Morgan & Mikhail Chap 10(Analgesic Agents) Flashcards
Opioids
Mechanisms of Action
Opioids bind to specific receptors located throughout the central nervous system,
gastrointestinal tract, and other tissues. Three major opioid receptor types were first identified (Table 10–1): mu (μ, with subtypes μ1 and μ2), kappa (κ), and delta (δ).
Additional opioid receptors include nociceptin and the opioid growth factor receptor
(also known as OGFR or zeta).
Opioids inhibit voltage-gated
calcium channels and activate inwardly rectifying potassium channels. Opioid effects vary based on the duration of exposure, and opioid tolerance leads to changes in opioid responses.
Although opioids provide some degree of sedation and in some species can produce
general anesthesia when given in large doses, they are principally used to provide
analgesia.
Opioid receptor activation inhibits the presynaptic release and postsynaptic
response to excitatory neurotransmitters (eg, acetylcholine, substance P) released by nociceptive neurons. Transmission of pain impulses can be selectively modified at
the level of the dorsal horn of the spinal cord with intrathecal or epidural administration of opioids. Opioid receptors also respond to systemically administered opioids.
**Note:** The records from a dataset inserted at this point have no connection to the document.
-- ==== Sys2Proof/Proofs/ReportsPlaced.lean ====
section
/-! PROOF of O37: the reports that place no entry, and what the pool does with an entry (R97, R102, R115-R120). -/

namespace Sys2Proof
namespace Machine

/-! ### Reports that are discarded (R97) -/

theorem validReport_iff {r : Report} : ValidReport r ↔ r.mode.toNat ≤ 3 ∧ r.power.toNat ≤ 2
    ∧ ∀ v ∈ [r.supply, r.ret, r.setpoint], v = 0x8000#16 ∨ -1000 ≤ v.toInt ∧ v.toInt ≤ 1000 := by
  simp only [ValidReport, modeOf_isSome, powerOf_isSome, temperatureOk_iff]

/-! ### A report that is suppressed (R102) -/

section Suppressed

variable {x : CellId} {seq : Byte} {f : Forwarded} {i : ReeferId} {d : ReeferDef} {g : GroupDef} {s : State}

/-- The record of a reefer whose report repeats its class, lies in its band and waits for its countdown. -/
theorem suppressed_heard {q : Reefer} {c : ReportClass} (same : q.cls = some c) (n : Nat) :
    (q.heard x seq c false).suppressed n =
      { q with
        lastSeq := some seq, cell := some x, age := 0, miss := 0, masked := 0, countdown := n
        counters := { q.counters with taken := q.counters.taken + 1, suppressed := q.counters.suppressed + 1 } } := by
  simp [Reefer.heard, Reefer.suppressed, same]

/-- A class within its band, or none, is no hit (R99). -/
theorem excursionHit_inside (inside : reportClass f g = .within ∨ reportClass f g = .exempt) : excursionHit f g = false := by
  obtain inside | inside := inside <;> simp [excursionHit, inside, ReportClass.outside]

/-- A report that changes nothing is not significant (R100). -/
theorem reportSignificant_unchanged {l : Forwarded} (reporting : (s.reefer i).state = .reporting)
    (paid : (s.reefer i).owed = false) (last : (s.reefer i).last = some l) (mode : l.mode = f.mode)
    (power : l.power = f.power) (alarms : ∀ a, a ∈ l.alarms ↔ a ∈ f.alarms)
    (same : (s.reefer i).cls = some (reportClass f g)) (inside : reportClass f g = .within ∨ reportClass f g = .exempt)
    (before : l.supply ≠ 0x8000#16) (now : f.supply ≠ 0x8000#16)
    (near : (f.supply.toInt - l.supply.toInt).natAbs < g.deadband) : reportSignificant f i g s = false := by
  rw [← Bool.not_eq_true, reportSignificant_iff, changedClass_iff, changedAlarms_iff, changedMode_iff, changedPower_iff,
    changedSupply_iff, excursionHit_inside inside]
  simp only [Differs, last, reporting, paid, same]
  simp_all

theorem takeValid_unchanged (reporting : (s.reefer i).state = .reporting) (unchanged : reportSignificant f i g s = false)
    (same : (s.reefer i).cls = some (reportClass f g)) (inside : reportClass f g = .within ∨ reportClass f g = .exempt)
    (waits : 2 ≤ min (s.reefer i).countdown g.reload) :
    takeValid x seq f i d g s = s.modReefer i fun q =>
      { q with
        lastSeq := some seq, cell := some x, age := 0, miss := 0, masked := 0
        countdown := min (s.reefer i).countdown g.reload - 1
        counters := { q.counters with taken := q.counters.taken + 1, suppressed := q.counters.suppressed + 1 } } := by
  have listed : ((s.reefer i).heard x seq (reportClass f g) false).state ≠ .vacant := by
    simp [Reefer.heard, reporting]
  have calm : reportHeard x seq f i d g s = s.modReefer i (Reefer.heard x seq (reportClass f g) false) := by
    rw [reportHeard, excursionHit_inside inside]
    rfl
  rw [takeValid_waits (.inr reporting) unchanged (by omega), calm, State.modReefer_modReefer s listed]
  exact congrArg (s.setReefer i) (suppressed_heard same _)

end Suppressed

/-! ### An entry at the tail of a batch (R116, R119) -/

theorem appendEntry_eq (b : BatchId) (e : Entry) (s : State) : appendEntry b e s =
    let length := (s.batch b).entries.length
    let v := ((s.modBatch b fun r => { r with entries := r.entries ++ [e] }).setRef e.reefer (some (b, length))).countPool
      fun k => { k with placed := k.placed + 1 }
    if 63 ≤ length then sealBatch b .full v
    else if (s.batch b).state = .openUrgent ∧ s.params.urgentSealMs = 0 then sealBatch b .age v
    else v := by
  unfold appendEntry
  simp only [Config.batchEntries, Nat.reduceLeDiff]

/-! ### An entry that finds no place (R117, R118) -/

theorem dropEntry_eq (e : Entry) (u : Urgency) (s : State) : dropEntry e u s =
    let k := s.pool.counters
    let dropped := match u with
      | .urgent => { k with droppedUrgent := k.droppedUrgent + 1 }
      | .routine => { k with droppedRoutine := k.droppedRoutine + 1 }
    { s with
      port := if s.pool.exhausted then s.port
        else s.controllerNoticed (.poolExhausted u e.reefer e.kind (batchesIn s .free).length (batchesIn s .sealed).length
          (batchesIn s .inFlight).length)
      pool := { s.pool with
        exhausted := true
        counters := { dropped with episodes := k.episodes + (if s.pool.exhausted then 0 else 1) } } } := by
  unfold dropEntry
  cases exhausted : s.pool.exhausted
  · cases u <;> simp [State.countPool, exhausted, noticeController_noticed] <;> rfl
  · cases u <;> simp [State.countPool, exhausted]

/-! ### Sealing (R119, R120, R130) -/

section Sealing

variable {s before : State} {b : BatchId}

theorem mem_insertSealed {a : BatchId} (l : List BatchId) : a ∈ insertSealed s b l ↔ a = b ∨ a ∈ l := by
  induction l with
  | nil => simp [insertSealed]
  | cons c l ih =>
    unfold insertSealed
    split
    · simp
    · rw [List.mem_cons, ih, List.mem_cons, or_left_comm]

theorem sealBatch_batch (b : BatchId) (cause : SealCause) (s : State) :
    (sealBatch b cause s).batch b = { s.batch b with state := .sealed, stamp := some s.pool.stamp } :=
  State.batch_modBatch s b fun r => { r with state := .sealed, stamp := some s.pool.stamp }

theorem sealBatch_batch_ne {a : BatchId} (other : a ≠ b) (cause : SealCause) (s : State) :
    (sealBatch b cause s).batch a = s.batch a :=
  State.batch_modBatch_ne s other fun r => { r with state := .sealed, stamp := some s.pool.stamp }

theorem sealBatch_list {a : BatchId} (cause : SealCause) :
    a ∈ (sealBatch b cause s).pool.sealedList ↔ a = b ∨ a ∈ s.pool.sealedList := mem_insertSealed _

/-- A placement that seals nothing, or seals while no drain is SENDING, starts no burst (R130). -/
theorem afterSeal_idle (idle : s.drain.state ≠ .sending ∨ s.pool.stamp = before.pool.stamp) : afterSeal before s = s := by
  obtain quiet | unsealed := idle
  · refine afterSeal_waits fun may => quiet ?_
    obtain ⟨sending, -⟩ := may
    exact sending
  · exact afterSeal_unsealed unsealed

end Sealing

end Machine

open Machine

/-- Settles O37, part by part: discarded reports, the suppressed one, a live entry, a new one and what sealing leaves. -/
theorem reportsThatPlaceNoEntry : Obligations.ReportsThatPlaceNoEntry := by
  refine ⟨fun x r s dispatched short => ?discarded, ?suppressed, ?live, fun e u s ref => placeInPool_new ref, ?new,
    fun b cause before s => ⟨rfl, fun a other => sealBatch_batch_ne other cause s, sealBatch_batch b cause s, rfl,
      fun a => sealBatch_list cause, afterSeal_idle⟩⟩
  case discarded =>
    intro d valid
    rw [exec_reeferReport dispatched short]
    refine ⟨fun unknown => ?_, fun i known => ?_⟩
    · rw [takeReport_unknown ((dispatched_dirReefer s x r.unit).trans unknown), dispatched_ree]
    · rw [← dispatched_dirReefer s x] at known
      refine ⟨fun invalid => ?_, fun sound repeated => ?_⟩
      · rw [takeReport_invalid known (mt validReport_iff.1 invalid)]
      · rw [takeReport_duplicate known (validReport_iff.2 sound)]
        rwa [dispatched_reefer]
  case suppressed =>
    intro x r i d g m p l s dispatched short known mode power temperatures fresh defn group reporting paid last sameMode
      samePower alarms same inside before now near waits
    have taken := takeReport_dispatched (x := x) known mode power temperatures fresh defn group
    have reefer := dispatched_reefer s x i
    rw [← reefer] at reporting paid last same waits
    have unchanged := reportSignificant_unchanged (f := reportValues r m p) reporting paid last sameMode samePower
      (fun a => (alarms a).trans mem_alarmSet.symm) same inside before now near
    rw [exec_reeferReport dispatched short, taken, takeValid_unchanged reporting unchanged same inside waits, reefer]
  case live =>
    intro e u b n old s sound ref there m changeable written noUrgent left
    refine ⟨fun sent => placeInPool_frozen ref (by rw [sent]; rfl), fun may stays => ?_, fun may unmarked urgent full => ?_,
      fun may unmarked urgent room => ?_⟩
    · rw [placeInPool_overwrites ref there (changeable_iff.2 may) stays]
      rfl
    · subst urgent
      rw [placeInPool_urgent ref there (changeable_iff.2 may) unmarked, if_neg (mt urgentRoom_iff.1 (not_not.2 full))]
      rfl
    · subst urgent
      have removed := removeEntry_removed b n s
      refine ⟨(removeEntry b n s).setRef e.reefer none, ?_, ?_, ?_, removed.others, removed.batch, removed.list,
        removed.exhausted, removed.counters⟩
      · rw [placeInPool_urgent ref there (changeable_iff.2 may) unmarked, if_pos (urgentRoom_iff.2 room)]
        rfl
      · obtain ⟨ree, pool, frame⟩ := removed.frame
        rw [frame]
        exact ⟨_, _, rfl⟩
      · rw [State.setRef, State.reefer_modReefer]
  case new =>
    intro m u s sound isOpen need number added
    have opens : isOpen = openStateOf u := by cases u <;> rfl
    have needs : need = reserveOf u := by cases u <;> rfl
    have counts : ∀ st, number st = (batchesIn s st).length := fun st => (batchesIn_length s st).symm
    have appends : ∀ b t, t.params = s.params → appendEntry b m t = added b t := fun b t params => by
      rw [appendEntry_eq, params]
    rw [opens, needs]
    refine ⟨fun b opened => ?_, fun closed enough b free lowest => ?_, fun closed few => ⟨fun urgent b routine => ?_,
      fun none => ?_⟩⟩
    · rw [placeNew_open (sound.openBatch opened), appends b s rfl]
    · obtain ⟨rest, first⟩ := batchesIn_lowest free lowest
      rw [placeNew_opens (openBatch_none closed) first (by rwa [← counts]), appends b (openNew b u s) rfl]
      cases u <;> rfl
    · subst urgent
      rw [placeNew_overflow (openBatch_none closed) (by rwa [← counts]), overflow_appends (sound.openBatch routine),
        appends b s rfl]
    · have dropped : placeNew m u s = (dropEntry m u s, false) := by
        rw [placeNew_overflow (openBatch_none closed) (by rwa [← counts]), overflow_drops (none.imp_right openBatch_none)]
      have drop := dropEntry_eq m u s
      rw [← counts, ← counts, ← counts] at drop
      exact dropped.trans (congrArg (·, false) (drop.trans (by cases u <;> rfl)))

end Sys2Proof
end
Modulation through a descending inhibitory pathway from the periaqueductal gray
matter to the dorsal horn of the spinal cord may also play a role in opioid analgesia.
Although opioids exert their greatest effect within the central nervous system, opioid receptors have also been identified on somatic and sympathetic peripheral nerves.
Certain opioid side effects (eg, constipation) are the result of opioid binding to receptors in peripheral tissues (eg, the gastrointestinal tract), and there are now selective antagonists for opioid actions outside the central nervous system (alvimopan and methylnaltrexone)
Pharmacokinetics: Opioids
A. Absorption
Rapid and complete absorption follows the intramuscular or subcutaneous injection of
hydromorphone, morphine, or meperidine, with peak plasma levels usually reached
after 20 to 60 min. A wide variety of opioids are effective by oral administration, including oxycodone, hydrocodone, codeine, tramadol, morphine, hydromorphone, and
methadone. Oral transmucosal fentanyl citrate absorption (fentanyl “lollipop”) provides rapid onset of analgesia and sedation in patients who are not good candidates for oral,
intravenous, or intramuscular dosing of opioids.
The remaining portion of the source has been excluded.